His And Hers

It’s sometimes difficult, when a documentary has no narrator, to figure out the intentions of the maker. Showing us the sometimes touching, sometimes dull, often funny lives of lovely, ordinary Irish women as they talk about their relationships with men it’s almost impossible to know what the director of His And Hers wants us to walk away with. Silent, invisible and seemingly superfluous except – vitally – through the choice of editing, it’s tricky to know whether we’re being directed towards a particular opinion, insight, or even whether we are supposed to laugh with these women or at them. So you can’t help but do both.

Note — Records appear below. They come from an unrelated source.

-- ==== Sys2Proof/Tests/Slice0.lean ====
section
/-! SUPPORT. The model's own tests. Expected values are the vectors and worked examples of spec/95_test_vectors.md, and
words written out from the encodings of 30_encoding R61 and R65; none is the model's own answer. The witnesses at the
end meet the hypotheses of the statements in Certificates/Slice0/Obligations.lean. -/

open Sys2Proof Sys2Proof.Machine

namespace Sys2Proof.Tests

/-! ### Helpers -/

/-- The reset state with a word at 0x200, the start state of 95_test_vectors. -/
def start (w : Word) : State := State.reset.withFetchWord 16 w.toNat

/-- The same with other parameters. -/
def startWith (c : Config) (w : Word) : State := (State.resetWith c).withFetchWord 16 w.toNat

/-- One cycle answers a next state of which `p` is true. -/
def after (s : State) (p : State → Bool) : Bool :=
  match step s with
  | .next t => p t
  | _ => false

/-- One host load is accepted and answers a state of which `p` is true. -/
def loaded (s : State) (image : List Byte) (p : State → Bool) : Bool :=
  match s.hostLoad image with
  | .next t => p t
  | _ => false

/-- The halted state as the vectors name it: the latch, with `pc` frozen at 0x200. -/
def halted (code : BitVec 3) (info : Word) (t : State) : Bool :=
  t.fault && t.faultCode == code && t.faultInfo == info && t.pc == 0x200

/-- A parameter set: shifts read the second register. -/
def shiftVy : Config := { Config.standard with shiftSource := .vy }

/-- A parameter set: family 0xC holds no instruction. -/
def rndUnknown : Config := { Config.standard with rndMode := .unknown }

/-- Parameter sets: the lowest, or the highest, held key is latched. -/
def keyLowest : Config := { Config.standard with keyChoice := .lowest }

/-- See `keyLowest`. -/
def keyHighest : Config := { Config.standard with keyChoice := .highest }

/-- The state with one display cell turned on. -/
def lit (s : State) (y x : Nat) : State := s.setDisp (toggleCell (s.disp, false) y x).1

/-- The columns that are on in row y. -/
def row (t : State) (y : Nat) : List Nat := (List.range 64).filter (fun x => t.disp.cell y x)

/-- The state with `sp` call-stack entries. -/
def withSp (s : State) (sp : Fin 17) : State := { s with sp := sp }

/-- Registers 0 to 15 hold 0x10 to 0x1F (V-MEM-12). -/
def rising (s : State) : State := s.setRegs (Vector.ofFn fun r => BitVec.ofNat 8 (0x10 + r.val))

/-! ### WellFormed: what the checks accept and refuse -/

theorem test_wellFormed_refuses_rnd_when_unknown : (Instr.rnd 1 0x0F).wellFormed rndUnknown = false := by decide
theorem test_wellFormed_accepts_rnd_by_default : (Instr.rnd 1 0x0F).wellFormed Config.standard = true := by decide
theorem test_wellFormed_accepts_others_when_unknown : (Instr.drw 1 2 3).wellFormed rndUnknown = true := by decide
theorem test_canonical_refuses_se_alias : (Instr.seReg 1 2 7).canonical = false := by decide
theorem test_canonical_refuses_sne_alias : (Instr.sneReg 1 2 1).canonical = false := by decide
theorem test_canonical_accepts_se : (Instr.seReg 1 2 0).canonical = true := by decide

/-! ### Decoding: every constructor by a word written out bit by bit from R61 and R65 -/

theorem test_decode_cls : decodeTableWord 16 0b0000000011100000 = some (.cls) := by decide
theorem test_decode_ret : decodeTableWord 16 0b0000000011101110 = some (.ret) := by decide
theorem test_decode_jp : decodeTableWord 16 0b0001101010111100 = some (.jp 0xABC) := by decide
theorem test_decode_call : decodeTableWord 16 0b0010001000000100 = some (.call 0x204) := by decide
theorem test_decode_seImm : decodeTableWord 16 0b0011001100101010 = some (.seImm 3 0x2A) := by decide
theorem test_decode_sneImm : decodeTableWord 16 0b0100001100101011 = some (.sneImm 3 0x2B) := by decide
theorem test_decode_seReg : decodeTableWord 16 0b0101000100100000 = some (.seReg 1 2 0) := by decide
theorem test_decode_seReg_alias : decodeTableWord 16 0b0101000100100111 = some (.seReg 1 2 7) := by decide
theorem test_decode_ldImm : decodeTableWord 16 0b0110000000001010 = some (.ldImm 0 0x0A) := by decide
theorem test_decode_addImm : decodeTableWord 16 0b0111111100000010 = some (.addImm 15 0x02) := by decide
theorem test_decode_ldReg : decodeTableWord 16 0b1000000100100000 = some (.ldReg 1 2) := by decide
theorem test_decode_orReg : decodeTableWord 16 0b1000000100100001 = some (.orReg 1 2) := by decide
theorem test_decode_andReg : decodeTableWord 16 0b1000000100100010 = some (.andReg 1 2) := by decide
theorem test_decode_xorReg : decodeTableWord 16 0b1000000100100011 = some (.xorReg 1 2) := by decide
theorem test_decode_addReg : decodeTableWord 16 0b1000000100100100 = some (.addReg 1 2) := by decide
theorem test_decode_subReg : decodeTableWord 16 0b1000000100100101 = some (.subReg 1 2) := by decide
theorem test_decode_shr : decodeTableWord 16 0b1000000100100110 = some (.shr 1 2) := by decide
theorem test_decode_subnReg : decodeTableWord 16 0b1000000100100111 = some (.subnReg 1 2) := by decide
theorem test_decode_shl : decodeTableWord 16 0b1000000100101110 = some (.shl 1 2) := by decide
theorem test_decode_sneReg : decodeTableWord 16 0b1001000100100000 = some (.sneReg 1 2 0) := by decide
theorem test_decode_sneReg_alias : decodeTableWord 16 0b1001000100101111 = some (.sneReg 1 2 15) := by decide
theorem test_decode_ldI : decodeTableWord 16 0b1010001011110000 = some (.ldI 0x2F0) := by decide
theorem test_decode_jpV0 : decodeTableWord 16 0b1011001100000000 = some (.jpV0 0x300) := by decide
theorem test_decode_rnd : decodeTableWord 16 0b1100000100001111 = some (.rnd 1 0x0F) := by decide
theorem test_decode_drw : decodeTableWord 16 0b1101000000010101 = some (.drw 0 1 5) := by decide
theorem test_decode_skp : decodeTableWord 16 0b1110010110011110 = some (.skp 5) := by decide
theorem test_decode_sknp : decodeTableWord 16 0b1110010110100001 = some (.sknp 5) := by decide
theorem test_decode_ldVxDT : decodeTableWord 16 0b1111001100000111 = some (.ldVxDT 3) := by decide
theorem test_decode_ldVxK : decodeTableWord 16 0b1111000000001010 = some (.ldVxK 0) := by decide
theorem test_decode_ldDTVx : decodeTableWord 16 0b1111001000010101 = some (.ldDTVx 2) := by decide
theorem test_decode_ldSTVx : decodeTableWord 16 0b1111001000011000 = some (.ldSTVx 2) := by decide
theorem test_decode_addI : decodeTableWord 16 0b1111001000011110 = some (.addI 2) := by decide
theorem test_decode_ldF : decodeTableWord 16 0b1111001100101001 = some (.ldF 3) := by decide
theorem test_decode_ldB : decodeTableWord 16 0b1111010000110011 = some (.ldB 4) := by decide
theorem test_decode_storeRegs : decodeTableWord 16 0b1111111101010101 = some (.storeRegs 15) := by decide
theorem test_decode_loadRegs : decodeTableWord 16 0b1111001001100101 = some (.loadRegs 2) := by decide
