-- ==== Sys2Proof/Machine/Memory.lean ====
section
/-!
DEFINITION. One byte array of the block (00_scope.md R34): its size, and its bytes as a list of
(offset, byte) cells in one canonical form: offsets strictly rising and below the size, no cell
holding 0. An offset with no cell holds 0: that is the spec's own value for block-allocated
memory (10_state.md R190), and for a ROM image it is how a byte 0 of the loader's buffer is
written down (log entry 9).
-/

namespace Sys2Proof.Machine

/-- A byte array of `size` bytes, indexed from 0; size 0 means the memory is absent. -/
structure Memory where
  size  : Nat
  cells : List Host.Cell
  deriving DecidableEq, Repr

/-- The byte of the first cell at offset `o`; 0 where no cell stands. -/
def cellAt : List Host.Cell → Nat → Byte
  | [], _ => 0
  | (p, v) :: rest, o => if p = o then v else cellAt rest o

/-- The cells without those at offset `o`. -/
def cellErase (cells : List Host.Cell) (o : Nat) : List Host.Cell :=
  cells.filter fun c => c.1 != o

/-- A new cell put before the first cell of a higher offset. -/
def cellInsert : List Host.Cell → Nat → Byte → List Host.Cell
  | [], o, v => [(o, v)]
  | (p, w) :: rest, o, v => if o < p then (o, v) :: (p, w) :: rest else (p, w) :: cellInsert rest o v

/-- Offset `o` set to `v`; a byte 0 leaves no cell, so the form stays canonical. -/
def cellSet (cells : List Host.Cell) (o : Nat) (v : Byte) : List Host.Cell :=
  if v = 0 then cellErase cells o else cellInsert (cellErase cells o) o v

/-- The canonical form of a memory. -/
abbrev Memory.wf (m : Memory) : Prop :=
  m.cells.Pairwise (fun c d => c.1 < d.1) ∧ ∀ c ∈ m.cells, c.1 < m.size ∧ c.2 ≠ 0

/-- Freshly allocated memory: every byte 0 (R190). -/
def Memory.zeroed (size : Nat) : Memory := { size := size, cells := [] }

/-- The byte at offset `o`. -/
def Memory.read (m : Memory) (o : Nat) : Byte := cellAt m.cells o

/-- The memory with `v` at offset `o`; nothing changes beyond the end. -/
def Memory.write (m : Memory) (o : Nat) (v : Byte) : Memory :=
  if o < m.size then { m with cells := cellSet m.cells o v } else m

/-- All bytes in offset order (R420). -/
def Memory.bytes (m : Memory) : List Byte := (List.range m.size).map m.read

/-- The cells of a byte sequence that begins at offset `o`. -/
def cellsOfBytes : Nat → List Byte → List Host.Cell
  | _, [] => []
  | o, v :: rest => if v = 0 then cellsOfBytes (o + 1) rest else (o, v) :: cellsOfBytes (o + 1) rest

/-- The memory that holds exactly a byte sequence (R421). -/
def Memory.ofBytes (d : List Byte) : Memory := { size := d.length, cells := cellsOfBytes 0 d }

/-- A memory of `size` bytes filled from cells in any order, in canonical form; cells beyond the
end are dropped and a later cell at an offset replaces an earlier one. -/
def Memory.ofCells (size : Nat) (cells : List Host.Cell) : Memory :=
  cells.foldl (fun m c => m.write c.1 c.2) (Memory.zeroed size)

end Sys2Proof.Machine
end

With comedy moving further and further away from traditional slapstick and more towards subtle, nuanced realism – the gentle, tongue-in-cheek His And Hers could almost be a scripted BBC 3 experiment rather than a collection of interviews. And that’s fine – if that’s what the director, as well as his subjects, intended. But for every seemingly comedic chat about daily calenders (“there’s one colour for the things he’s doing, one colour for the things I’m doing, one colour for what we’re both doing…. and yellow for bike rallies”) there’s a heart-wrenching, intimate monologue about how a widow manages to carry on without her husband at her side. As an audience member who has spent the last thirty minutes happily giggling at the silly, provincial eccentricities of these funny ladies, you suddenly realise that you’ve turned into a bastard. A bastard who’s laughs at sweet old ladies, laughs at them and their ways even though their husbands are all going to die. They’ll die, these women will be alone, forever, and you just laughed at one of them because she was on a cross-trainer. This other one is riding a tractor. That’s funny, is it? You utter bastard.

Attempting to distance us from these women by pointing at them at their most ridiculous, but expecting us to share in their most intimate grief mere seconds later, the outcome is a little fuzzy. Though never cruel, Wardrob’s natural talent for spotting and drawing out the humour within these interviews means that these women come across as curiosities – celebrated ones, certainly – but you can’t shake the feeling that it’s all just slightly patronising. And with that in mind, it’s difficult to know whether your laughter is equally patronising. Without knowing whether these women entered into the bargain in on the joke, you never quite relax into it.

Still, there’s no denying that all good, hearty, no nonsense accounts of life from women who have actually lived it, which makes a change from glossy Hollywood dream-glaze. The women themselves are effortlessly engaging, their stories are touching and despite being a little slow in parts, it’s gently funny, enjoyable fare. As long as you’re OK with coming out the other side a bastard. You’ve been warned.